University of Washington
Equal Contribution

Quilt-LLaVA is capable of describing the prominent medical regions within a histopathology patch. Additionally, it can be utilized to reason towards a diagnosis based on the current observations. Note: The image includes eosinophils and lymphocytes, and is sampled from a WSI showing rare benign dermatitis.

Key Takeaways

  • Visual Instruction Tuning in histopathology has not been successful so far due to two reasons: 1) Image-language datasets lacking spatial groundings for words, making it hard for models to have spatial awareness, and 2) Existing datasets are based on PubMed, which provides isolated image-text pairs, with which it is very challenging to encode holistic understanding.
  • We utilize educational YouTube content to establish a visual instruction tuning dataset. First, we extract the narrator's mouse cursor to ground their words in images to encode spatial awareness, and second, we utilize broader video content when generating our instruction tuning dataset, thereby providing a holistic understanding of Whole Slide Images.
  • With our instruction tuning data, we jointly train a vision and text encoder to have a visual chatbot, which outperforms SOTA on both in-house and public histopathology benchmarks.
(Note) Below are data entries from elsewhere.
-- ==== Sys2Proof/Machine/LoopUnit.lean ====
section
/-! DEFINITION. The closed-loop control engine (R353 to R378). -/
namespace Sys2Proof.Machine

def loop (s : State) (n : Nat) : LoopCh := tabGet {} s.loops.ch n
def setLoop (n : Nat) (c : LoopCh) (s : State) : State := { s with loops := { s.loops with ch := tabSet {} s.loops.ch n c } }
def modLoop (n : Nat) (f : LoopCh → LoopCh) (s : State) : State := setLoop n (f (loop s n)) s

/-- The ring of loop parameters. -/
def loopRing : Nat := 88

/-! ### The context image (R357) -/

def LoopCh.template (c : LoopCh) : Nat := u8 c.image 0
def LoopCh.trigger (c : LoopCh) : Nat := u8 c.image 1 % 4
def LoopCh.flag (c : LoopCh) (i : Nat) : Bool := bitOf (u8 c.image 2) i
/-- g, the signal unit of the fallback path (R368). -/
def LoopCh.g (c : LoopCh) : Nat := capNat 16 (u8 c.image 3)
def LoopCh.period (c : LoopCh) : Nat := capNat 1000000 (max 50 (u32 c.image 4))
def LoopCh.courseN (c : LoopCh) : Nat := capNat (2 ^ 20) (max 1 (u32 c.image 12))
def LoopCh.trigIndex (c : LoopCh) : Nat := u16 c.image 16
def LoopCh.idleMs (c : LoopCh) : Nat := u16 c.image 18
/-- A binding: kind and index (R358, R359). -/
def LoopCh.input (c : LoopCh) (i : Nat) : Nat × Nat := (bits (u32 c.image (20 + 4 * i)) 31 28, bits (u32 c.image (20 + 4 * i)) 27 16)
def LoopCh.out (c : LoopCh) : Nat × Nat := (bits (u32 c.image 36) 31 28, bits (u32 c.image 36) 27 16)
def LoopCh.uIdle (c : LoopCh) : Int := i32 c.image 68
def LoopCh.outShift (c : LoopCh) : Nat := u8 c.image 72 % 32
def LoopCh.outRing (c : LoopCh) : Nat := u8 c.image 73
def LoopCh.ringDiv (c : LoopCh) : Nat := max 1 (u16 c.image 74)

/-! ### Loop-parameter descriptors (R354 to R357) -/

/-- Highest index of an input or output binding's kind. -/
def inputTop (kind : Nat) : Nat :=
  match kind with
  | 1 => 15 | 2 => 15 | 3 => 15 | 4 => 255 | 5 => 255 | 6 => 4095 | 8 => 4095 | 9 => 2047 | 0xA => 2047 | _ => 4095
def outputTop (kind : Nat) : Nat :=
  match kind with
  | 1 => 47 | 2 => 47 | 3 => 63 | 4 => 2047 | _ => 4095

/-- The output resource belongs to the owner of ring 88 (R353, R356). -/
def outGranted (s : State) (o : Nat × Nat) : Bool :=
  match o.1 with
  | 1 => pwmOwner s o.2 = ringOwner s loopRing
  | 2 => pwmOwner s o.2 = ringOwner s loopRing
  | 3 => drvOwner s o.2 = ringOwner s loopRing
  | _ => true

/-- The image reads a feedback channel, an analogue input or a trigger latch. -/
def readsFeedback (c : LoopCh) : Bool :=
  c.trigger = 2 || (List.range 4).any (fun i => 1 ≤ (c.input i).1 && (c.input i).1 ≤ 3)

/-- Every resource that the image reads or writes belongs to the owner of ring 88 (R353, R356); feedback channels, analogue inputs and latches are the owner's of ring 87 (R571). DESIGN CHOICE (log 62): lanes and caravans have no owner. DESIGN CHOICE (log 62). -/
def loopGranted (s : State) (c : LoopCh) : Bool :=
  outGranted s c.out && (!readsFeedback c || ringOwner s 87 = ringOwner s loopRing)

/-- The status of a context image, 0 if in order (R356 to R359). DESIGN CHOICE (log 62). -/
def imageStatus (s : State) (c : LoopCh) : Nat :=
  let ring' := c.outRing
  let o := c.out
  if 2 ≤ c.template || c.trigger = 3 then 3
  else if (c.trigger = 1 && 4096 ≤ c.trigIndex) || (c.trigger = 2 && 8 ≤ c.trigIndex) then 3
  else if (List.range 4).any (fun i => 0xB ≤ (c.input i).1 || inputTop (c.input i).1 < (c.input i).2) then 3
  else if 5 ≤ o.1 || outputTop o.1 < o.2 || (o.1 = 2 && c.template = 0) then 3
  else if ring' ≠ 0 && !(91 ≤ ring' && ring' ≤ 127 && (ring s ring').kind = 0xE
      && ringOwner s ring' = ringOwner s loopRing) then 3
  else if !loopGranted s c then 4
  else 0

/-- The loop that a descriptor names. -/
def descLoop (x : Desc) : Nat := u8 x.bytes 8

/-- A buffer of a loop-parameter descriptor; none if it is not aligned (R355). -/
def descBuffer (x : Desc) : Option Nat := if u64 x.bytes 16 % 64 = 0 then some (u64 x.bytes 16) else none

/-- CONFIG (R354, R357). DESIGN CHOICE (log 62). -/
def loopConfig (x : Desc) (s : State) : DescResult :=
  let n := descLoop x
  if (loop s n).enabled then { state := s, status := 0x0100 }
  else match descBuffer x with
    | none => { state := s, status := 3 }
    | some b =>
      let c := { loop s n with image := dmaRead s (ring s loopRing).onChip b 128 }
      let st := imageStatus s c
      if st ≠ 0 then { state := s, status := st } else { state := setLoop n c s }

/-- A term from its 12 bytes (R366). -/
def termOf (b : List Byte) : Term where
  coef := i32 b 0
  operand := u8 b 4 % 64
  r := u8 b 5 % 32
  l := u8 b 5 / 32
  dest := u8 b 6 % 32
  last := bitOf (u8 b 6) 7
  ends := bitOf (u8 b 7) 0
  fcoef := i16 b 8
  fl := u8 b 10 % 8

/-- PROGRAM (R354, R355). -/
def loopProgram (x : Desc) (s : State) : DescResult :=
  let first := u8 x.bytes 10
  let count := u8 x.bytes 11
  if count = 0 || 64 < first + count then { state := s, status := 3 }
  else match descBuffer x with
    | none => { state := s, status := 3 }
    | some b =>
      let bytes := dmaRead s (ring s loopRing).onChip b (12 * count)
      { state := modLoop (descLoop x) (fun c => { c with
          terms := (List.range count).foldl (fun t i => tabSet {} t (first + i) (termOf (bytes.drop (12 * i)))) c.terms }) s }

/-- A program without an end term is undefined use (R378). -/
def noEnd (c : LoopCh) : Bool := c.template = 1 && !(List.range 64).any (fun i => (tabGet {} c.terms i).ends)

/-- A lane or caravan that a loop names is not configured (R356). -/
def loopDangling (s : State) (c : LoopCh) : Bool :=
  let bad (p : Nat × Nat) : Bool :=
    ((p.1 = 6 || p.1 = 8) && !(lane s p.2).configured) || ((p.1 = 9 || p.1 = 0xA) && !(caravan s p.2).configured)
  (List.range 4).any (fun i => bad (c.input i)) || (c.trigger = 1 && !(lane s c.trigIndex).configured)
    || (c.out.1 = 4 && !(caravan s c.out.2).configured)

/-- Two output bindings have one target. -/
def sameTarget (a b : Nat × Nat) : Bool :=
  let k (x : Nat) : Nat := if x = 2 then 1 else x
  a.1 ≠ 0 && k a.1 = k b.1 && a.2 = b.2

/-- Enabled loops, ascending. -/
def enabledLoops (s : State) : List Nat := (s.loops.ch.filter (fun e => e.2.enabled)).map (·.1)

/-- ENABLE (R356, R363). -/
def loopEnable (x : Desc) (s : State) : DescResult :=
  let n := descLoop x
  let c := loop s n
  if c.enabled then { state := s }
  else if c.image.isEmpty || loopDangling s c then { state := s, status := 0x0101 }
  else if !loopGranted s c then { state := s, status := 4 }
  else if (enabledLoops s).any (fun m => sameTarget c.out (loop s m).out) then { state := s, status := 0x0102 }
  else { state := setLoop n { c with enabled := true, enabledAt := s.now, primed := none, due := [],
                                     waiting := none, sinceRecord := 0 } s }

/-! ### Outputs (R359) -/

/-- Write `y` to a loop's output target; `s15` is the period of kind 0x2. -/
def loopWrite (n : Nat) (y s15 : Int) (s : State) : State :=
  let c := loop s n
  let v := roundShift y c.outShift
  let d := (clampInt 0 0x8000 v).toNat
  let cmp (per : Nat) : W32 := BitVec.ofNat 32 (roundDivNat (d * per * 16) 0x8000)
  let s := setLoop n { c with y := y } s
  let pwm (i : Nat) (per : Option W32) (p : Nat) (s : State) : State :=
    let s := if (laneOfPwm s i).isSome then bump T.loopSkip s else s
    cross 10 (pwmLoopWrite i (some (cmp p)) per) s
  match c.out with
  | (1, i) => pwm i none (pwmPer s i) s
  | (2, i) =>
    let per := (clampInt 2 16777215 s15).toNat
    pwm i (some (BitVec.ofNat 32 per)) per s
  | (3, i) => pushDown (.write (regOff R.DRV_HOLD_SCALE i 0) (BitVec.ofNat 32 d)) s
  | (4, k) => { s with loops := { s.loops with factors := s.loops.factors ++ [(k, (clampInt 0 0xFFFF v).toNat)] } }
  | _ => s

/-- The output record of a sample (R359). -/
def loopRecord (n : Nat) (at' : Time) (in0 in1 : Int) (s : State) : State :=
  let c := loop s n
  if c.outRing = 0 then s
  else
    let k := c.sinceRecord + 1
    if k < c.ringDiv then setLoop n { c with sinceRecord := k } s
    else
      let flags := b2n c.lastFallback + 2 * b2n c.limited + 4 * b2n c.skipNoted
      deliver c.outRing 1 (leBytes 2 n ++ leBytes 1 flags ++ [0] ++ leBytes 8 at' ++ leBytes 4 (wrapU 32 c.y)
          ++ leBytes 4 (wrapU 32 in0) ++ leBytes 4 (wrapU 32 in1))
        (setLoop n { c with sinceRecord := 0, skipNoted := false } s)

/-- DISABLE (R354). -/
def loopDisable (x : Desc) (s : State) : DescResult :=
  let n := descLoop x
  let c := loop s n
  if !c.enabled then { state := s }
  else
    let s := setLoop n { c with enabled := false, primed := none, due := [], waiting := none } s
    { state := if c.flag 4 then loopWrite n c.uIdle (tabGet 0 c.st 15) s else s }

/-- RESET_STATE (R354). -/
def loopResetState (x : Desc) (s : State) : DescResult :=
  let v := i32 x.bytes 12
  { state := modLoop (descLoop x) (fun c => { c with st := tabSet 0 (tabSet 0 [] 2 v) 3 v }) s }

/-- POST (R354, R355). -/
def loopPost (x : Desc) (s : State) : DescResult :=
  let first := u8 x.bytes 10
  let count := u8 x.bytes 11
  if count = 0 || 8 < count || 256 < first + count then { state := s, status := 3 }
  else
    { state := { s with loops := { s.loops with
        post := (List.range count).foldl (fun t i => tabSet 0 t (first + i) (i32 x.bytes (24 + 4 * i))) s.loops.post } } }

/-- The 128-byte record of READ (R359). -/
def loopState (c : LoopCh) : List Byte :=
  leBytes 8 (c.lastAt.getD 0) ++ leBytes 4 (wrapU 32 c.y)
    ++ leBytes 4 (b2n c.enabled + 2 * b2n c.lastFallback + 4 * b2n c.limited + 8 * b2n c.idle)
    ++ leBytes 4 c.skips.toNat ++ leBytes 4 c.samples.toNat ++ leBytes 8 0
    ++ (List.range 16).flatMap (fun i => leBytes 4 (wrapU 32 (tabGet 0 c.st i))) ++ leBytes 32 0

/-- READ (R354, R359). -/
def loopRead (x : Desc) (s : State) : DescResult :=
  match descBuffer x with
  | none => { state := s, status := 3 }
  | some b => { state := dmaWrite (ring s loopRing).onChip b (loopState (loop s (descLoop x))) s }

/-- CONFIG. -/
def execConfig (t : Time) (s : State) : Host.Outcome State Fault Refusal :=
  .next (runDesc loopRing 1 loopConfig (begin' t s))
/-- PROGRAM. -/
def execProgram (t : Time) (s : State) : Host.Outcome State Fault Refusal :=
  .next (runDesc loopRing 2 loopProgram (begin' t s))
/-- ENABLE. -/
def execEnable (t : Time) (s : State) : Host.Outcome State Fault Refusal :=
  .next (runDesc loopRing 3 loopEnable (begin' t s))
/-- DISABLE. -/
def execDisable (t : Time) (s : State) : Host.Outcome State Fault Refusal :=
  .next (runDesc loopRing 4 loopDisable (begin' t s))
/-- RESET_STATE. -/
def execResetState (t : Time) (s : State) : Host.Outcome State Fault Refusal :=
  .next (runDesc loopRing 5 loopResetState (begin' t s))
/-- POST. -/
def execPost (t : Time) (s : State) : Host.Outcome State Fault Refusal :=
  .next (runDesc loopRing 6 loopPost (begin' t s))
/-- READ. -/
def execRead (t : Time) (s : State) : Host.Outcome State Fault Refusal :=
  .next (runDesc loopRing 7 loopRead (begin' t s))

/-! ### Inputs (R358, R361) -/

/-- A lane's course at an instant, in cs, extrapolated from its latest visit (R361). -/
def courseAt (s : State) (l : Lane) (t : Time) : Int :=
  let dt : Int := (t : Int) - tk s
  wrapS 48 (roundDiv (l.course * (2 * secUnits * secUnits) + l.v * dt * (2 * secUnits) * 2 ^ 8 + l.a * dt * dt * 2 ^ 8)
    (2 * secUnits * secUnits * 2 ^ 16))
The gigapixel scale of whole slide images (WSIs) poses a challenge for histopathology multi-modal chatbots, requiring a global WSI analysis for diagnosis, compounding evidence from different WSI patches. Current visual instruction datasets, generated through large language models, focus on creating question/answer pairs for individual image patches, which may lack diagnostic capacity on their own in histopathology, further complicated by the absence of spatial grounding in histopathology image captions.

To bridge this gap, we introduce Quilt-Instruct, a large-scale dataset of 107,131 histopathology-specific instruction question/answer pairs, that is collected by leveraging educational histopathology videos from YouTube, which provides spatial localization of captions by automatically extracting narrators' cursor movements. In addition, we provide contextual reasoning by extracting diagnosis and supporting facts from the entire video content to guide the extrapolative reasoning of GPT-4. Using Quilt-Instruct, we train Quilt-LLaVA, which can reason beyond the given single image patch, enabling diagnostic reasoning and the capability of spatial awareness. To evaluate Quilt-LLaVA, we propose a comprehensive evaluation dataset created from 985 images and 1283 human-generated question-answers directly extracted from videos. We also thoroughly evaluate Quilt-LLaVA using public histopathology datasets, where Quilt-LLaVA significantly outperforms SOTA by over 10% on relative GPT-4 score and 4% and 9% on open and closed set VQA.

We have created a grounded image-text dataset from educational histopathology videos on YouTube. The bottom row displays an illustrative example. First, we detect frames that have a stable background. Then we extract the narrators' mouse cursors. Then, we perform spatio-temporal clustering on the mouse pointer locations to obtain dense visual groundings for the narrators' speech. Using this method, we create grounded image-text dataset, from which we generate Quilt-Instruct to train our visual Language Learning Model, Quilt-LLaVA.

Generating Quilt-Instruct

Similar to LLaVA-Med, we use conversation and detailed description based prompts (We call these independent prompts, where each image/caption pair is considered independent to one another), where we utilize GPT-4 to generate Q&A pairs from image captions. However unlike LLaVA-Med, which lacks spatial groundings, we extract mouse pointers to ground narrator's speech into spatial regions of images, leading to better spatial awareness.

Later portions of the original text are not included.